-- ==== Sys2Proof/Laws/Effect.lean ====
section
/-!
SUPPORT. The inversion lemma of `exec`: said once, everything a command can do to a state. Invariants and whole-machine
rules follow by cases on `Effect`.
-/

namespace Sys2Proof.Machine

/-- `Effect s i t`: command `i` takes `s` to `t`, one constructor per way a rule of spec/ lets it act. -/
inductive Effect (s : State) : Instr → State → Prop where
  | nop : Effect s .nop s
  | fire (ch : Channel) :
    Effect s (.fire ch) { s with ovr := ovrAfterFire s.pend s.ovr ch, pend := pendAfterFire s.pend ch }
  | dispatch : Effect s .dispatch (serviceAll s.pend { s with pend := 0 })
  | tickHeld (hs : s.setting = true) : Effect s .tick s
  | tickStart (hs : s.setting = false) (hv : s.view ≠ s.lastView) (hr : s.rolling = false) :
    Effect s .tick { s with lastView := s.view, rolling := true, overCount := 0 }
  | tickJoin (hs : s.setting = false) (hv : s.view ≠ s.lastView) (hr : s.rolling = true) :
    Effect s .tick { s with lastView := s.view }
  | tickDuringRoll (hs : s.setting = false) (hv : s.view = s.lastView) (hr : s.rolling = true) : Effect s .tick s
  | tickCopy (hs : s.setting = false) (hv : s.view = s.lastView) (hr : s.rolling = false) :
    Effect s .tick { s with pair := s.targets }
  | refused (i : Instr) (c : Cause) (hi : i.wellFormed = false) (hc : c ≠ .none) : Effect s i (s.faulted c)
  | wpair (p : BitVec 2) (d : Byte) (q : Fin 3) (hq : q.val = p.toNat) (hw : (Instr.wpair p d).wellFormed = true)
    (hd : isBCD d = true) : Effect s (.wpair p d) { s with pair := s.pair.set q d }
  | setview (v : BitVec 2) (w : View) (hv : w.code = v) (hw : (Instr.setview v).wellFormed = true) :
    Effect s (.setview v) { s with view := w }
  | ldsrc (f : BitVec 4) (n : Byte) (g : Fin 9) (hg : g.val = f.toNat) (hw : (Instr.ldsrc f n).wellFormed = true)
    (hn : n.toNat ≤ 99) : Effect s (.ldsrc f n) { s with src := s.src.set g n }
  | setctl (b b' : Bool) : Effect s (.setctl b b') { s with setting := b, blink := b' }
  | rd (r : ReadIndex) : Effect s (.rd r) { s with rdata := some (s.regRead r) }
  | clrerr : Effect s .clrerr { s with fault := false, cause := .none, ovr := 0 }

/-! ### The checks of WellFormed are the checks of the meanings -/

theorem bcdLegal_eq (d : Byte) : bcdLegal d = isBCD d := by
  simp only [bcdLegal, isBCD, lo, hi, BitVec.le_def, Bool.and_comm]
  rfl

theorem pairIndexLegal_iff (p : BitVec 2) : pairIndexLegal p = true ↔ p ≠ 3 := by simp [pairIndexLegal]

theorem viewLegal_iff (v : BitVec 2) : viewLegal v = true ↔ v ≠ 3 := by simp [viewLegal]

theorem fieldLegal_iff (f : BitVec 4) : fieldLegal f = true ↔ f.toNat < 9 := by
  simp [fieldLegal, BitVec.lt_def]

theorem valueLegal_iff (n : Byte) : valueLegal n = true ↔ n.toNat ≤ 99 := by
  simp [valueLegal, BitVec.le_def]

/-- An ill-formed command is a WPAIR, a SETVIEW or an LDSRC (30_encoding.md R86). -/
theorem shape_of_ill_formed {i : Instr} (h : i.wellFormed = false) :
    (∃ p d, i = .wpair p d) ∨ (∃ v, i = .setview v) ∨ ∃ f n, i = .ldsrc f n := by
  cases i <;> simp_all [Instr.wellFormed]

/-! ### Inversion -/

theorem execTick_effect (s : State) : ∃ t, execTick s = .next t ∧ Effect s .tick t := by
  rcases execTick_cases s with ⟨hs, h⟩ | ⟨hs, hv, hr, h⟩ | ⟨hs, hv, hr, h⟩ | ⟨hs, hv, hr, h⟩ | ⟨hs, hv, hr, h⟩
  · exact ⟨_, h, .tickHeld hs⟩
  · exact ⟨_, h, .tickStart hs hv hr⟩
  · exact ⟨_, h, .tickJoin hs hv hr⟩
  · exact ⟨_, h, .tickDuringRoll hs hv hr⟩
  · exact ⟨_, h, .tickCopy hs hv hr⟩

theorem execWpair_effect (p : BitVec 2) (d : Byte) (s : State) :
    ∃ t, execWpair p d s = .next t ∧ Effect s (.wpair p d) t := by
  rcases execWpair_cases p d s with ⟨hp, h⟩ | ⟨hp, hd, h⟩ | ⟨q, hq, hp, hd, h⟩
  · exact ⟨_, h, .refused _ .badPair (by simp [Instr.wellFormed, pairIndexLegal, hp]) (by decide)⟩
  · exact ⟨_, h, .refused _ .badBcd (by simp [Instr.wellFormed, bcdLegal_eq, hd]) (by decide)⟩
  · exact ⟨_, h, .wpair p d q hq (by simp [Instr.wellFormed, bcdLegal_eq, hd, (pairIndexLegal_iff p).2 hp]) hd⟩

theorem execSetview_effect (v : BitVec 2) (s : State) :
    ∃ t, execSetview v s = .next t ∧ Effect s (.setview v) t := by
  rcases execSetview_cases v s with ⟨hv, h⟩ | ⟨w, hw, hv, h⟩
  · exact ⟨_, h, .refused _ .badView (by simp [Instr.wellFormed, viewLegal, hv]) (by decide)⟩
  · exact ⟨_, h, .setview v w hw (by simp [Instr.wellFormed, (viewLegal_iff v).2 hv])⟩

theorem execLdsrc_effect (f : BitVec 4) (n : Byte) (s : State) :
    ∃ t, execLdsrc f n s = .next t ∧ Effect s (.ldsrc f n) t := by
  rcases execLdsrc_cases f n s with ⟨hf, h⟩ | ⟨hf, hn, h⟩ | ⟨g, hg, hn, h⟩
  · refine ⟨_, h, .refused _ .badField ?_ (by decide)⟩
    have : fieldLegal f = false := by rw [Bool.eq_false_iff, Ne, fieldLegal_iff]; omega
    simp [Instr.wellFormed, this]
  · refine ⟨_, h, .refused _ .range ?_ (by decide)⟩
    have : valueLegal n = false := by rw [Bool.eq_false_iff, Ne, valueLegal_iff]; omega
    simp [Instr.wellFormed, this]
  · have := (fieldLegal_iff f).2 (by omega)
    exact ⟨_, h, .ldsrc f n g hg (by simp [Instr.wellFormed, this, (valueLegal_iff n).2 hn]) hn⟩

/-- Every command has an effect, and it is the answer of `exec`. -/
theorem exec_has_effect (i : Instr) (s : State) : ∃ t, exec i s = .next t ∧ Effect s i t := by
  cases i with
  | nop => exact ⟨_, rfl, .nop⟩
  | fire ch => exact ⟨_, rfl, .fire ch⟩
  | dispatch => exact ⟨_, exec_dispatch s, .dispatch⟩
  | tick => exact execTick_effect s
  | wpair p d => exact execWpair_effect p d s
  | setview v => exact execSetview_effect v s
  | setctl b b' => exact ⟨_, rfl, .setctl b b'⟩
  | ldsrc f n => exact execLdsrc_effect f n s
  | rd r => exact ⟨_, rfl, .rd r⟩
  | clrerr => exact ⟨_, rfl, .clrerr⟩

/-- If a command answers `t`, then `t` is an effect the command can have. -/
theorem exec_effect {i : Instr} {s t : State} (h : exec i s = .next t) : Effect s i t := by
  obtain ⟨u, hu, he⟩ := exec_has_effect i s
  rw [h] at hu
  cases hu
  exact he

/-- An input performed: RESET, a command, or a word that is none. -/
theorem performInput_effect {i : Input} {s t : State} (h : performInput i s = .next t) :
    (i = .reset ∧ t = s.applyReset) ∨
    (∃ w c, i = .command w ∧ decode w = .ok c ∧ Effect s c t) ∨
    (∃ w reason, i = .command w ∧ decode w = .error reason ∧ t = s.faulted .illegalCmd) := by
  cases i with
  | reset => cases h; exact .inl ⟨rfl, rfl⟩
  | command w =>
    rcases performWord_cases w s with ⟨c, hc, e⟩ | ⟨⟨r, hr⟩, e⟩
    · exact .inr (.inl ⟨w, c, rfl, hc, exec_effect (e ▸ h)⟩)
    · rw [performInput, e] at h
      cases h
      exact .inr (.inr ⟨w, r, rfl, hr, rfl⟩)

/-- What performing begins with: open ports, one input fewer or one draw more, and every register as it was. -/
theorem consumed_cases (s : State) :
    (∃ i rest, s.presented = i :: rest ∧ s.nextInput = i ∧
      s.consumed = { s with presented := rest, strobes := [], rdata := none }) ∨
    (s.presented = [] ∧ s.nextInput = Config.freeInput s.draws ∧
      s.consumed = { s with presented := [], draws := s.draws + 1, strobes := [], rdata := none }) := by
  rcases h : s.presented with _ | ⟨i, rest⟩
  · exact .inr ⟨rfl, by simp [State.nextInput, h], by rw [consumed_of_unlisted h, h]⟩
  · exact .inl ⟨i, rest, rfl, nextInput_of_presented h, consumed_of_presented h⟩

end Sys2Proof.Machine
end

**WORK ORDER**
Output exactly one stretch of the listing: from the line containing "i (s.faulted c)" through the line containing "(hd : isBCD", both end lines included.

**REPLY TO THE EXERCISE**
  | refused (i : Instr) (c : Cause) (hi : i.wellFormed = false) (hc : c ≠ .none) : Effect s i (s.faulted c)
  | wpair (p : BitVec 2) (d : Byte) (q : Fin 3) (hq : q.val = p.toNat) (hw : (Instr.wpair p d).wellFormed = true)
    (hd : isBCD d = true) : Effect s (.wpair p d) { s with pair := s.pair.set q d }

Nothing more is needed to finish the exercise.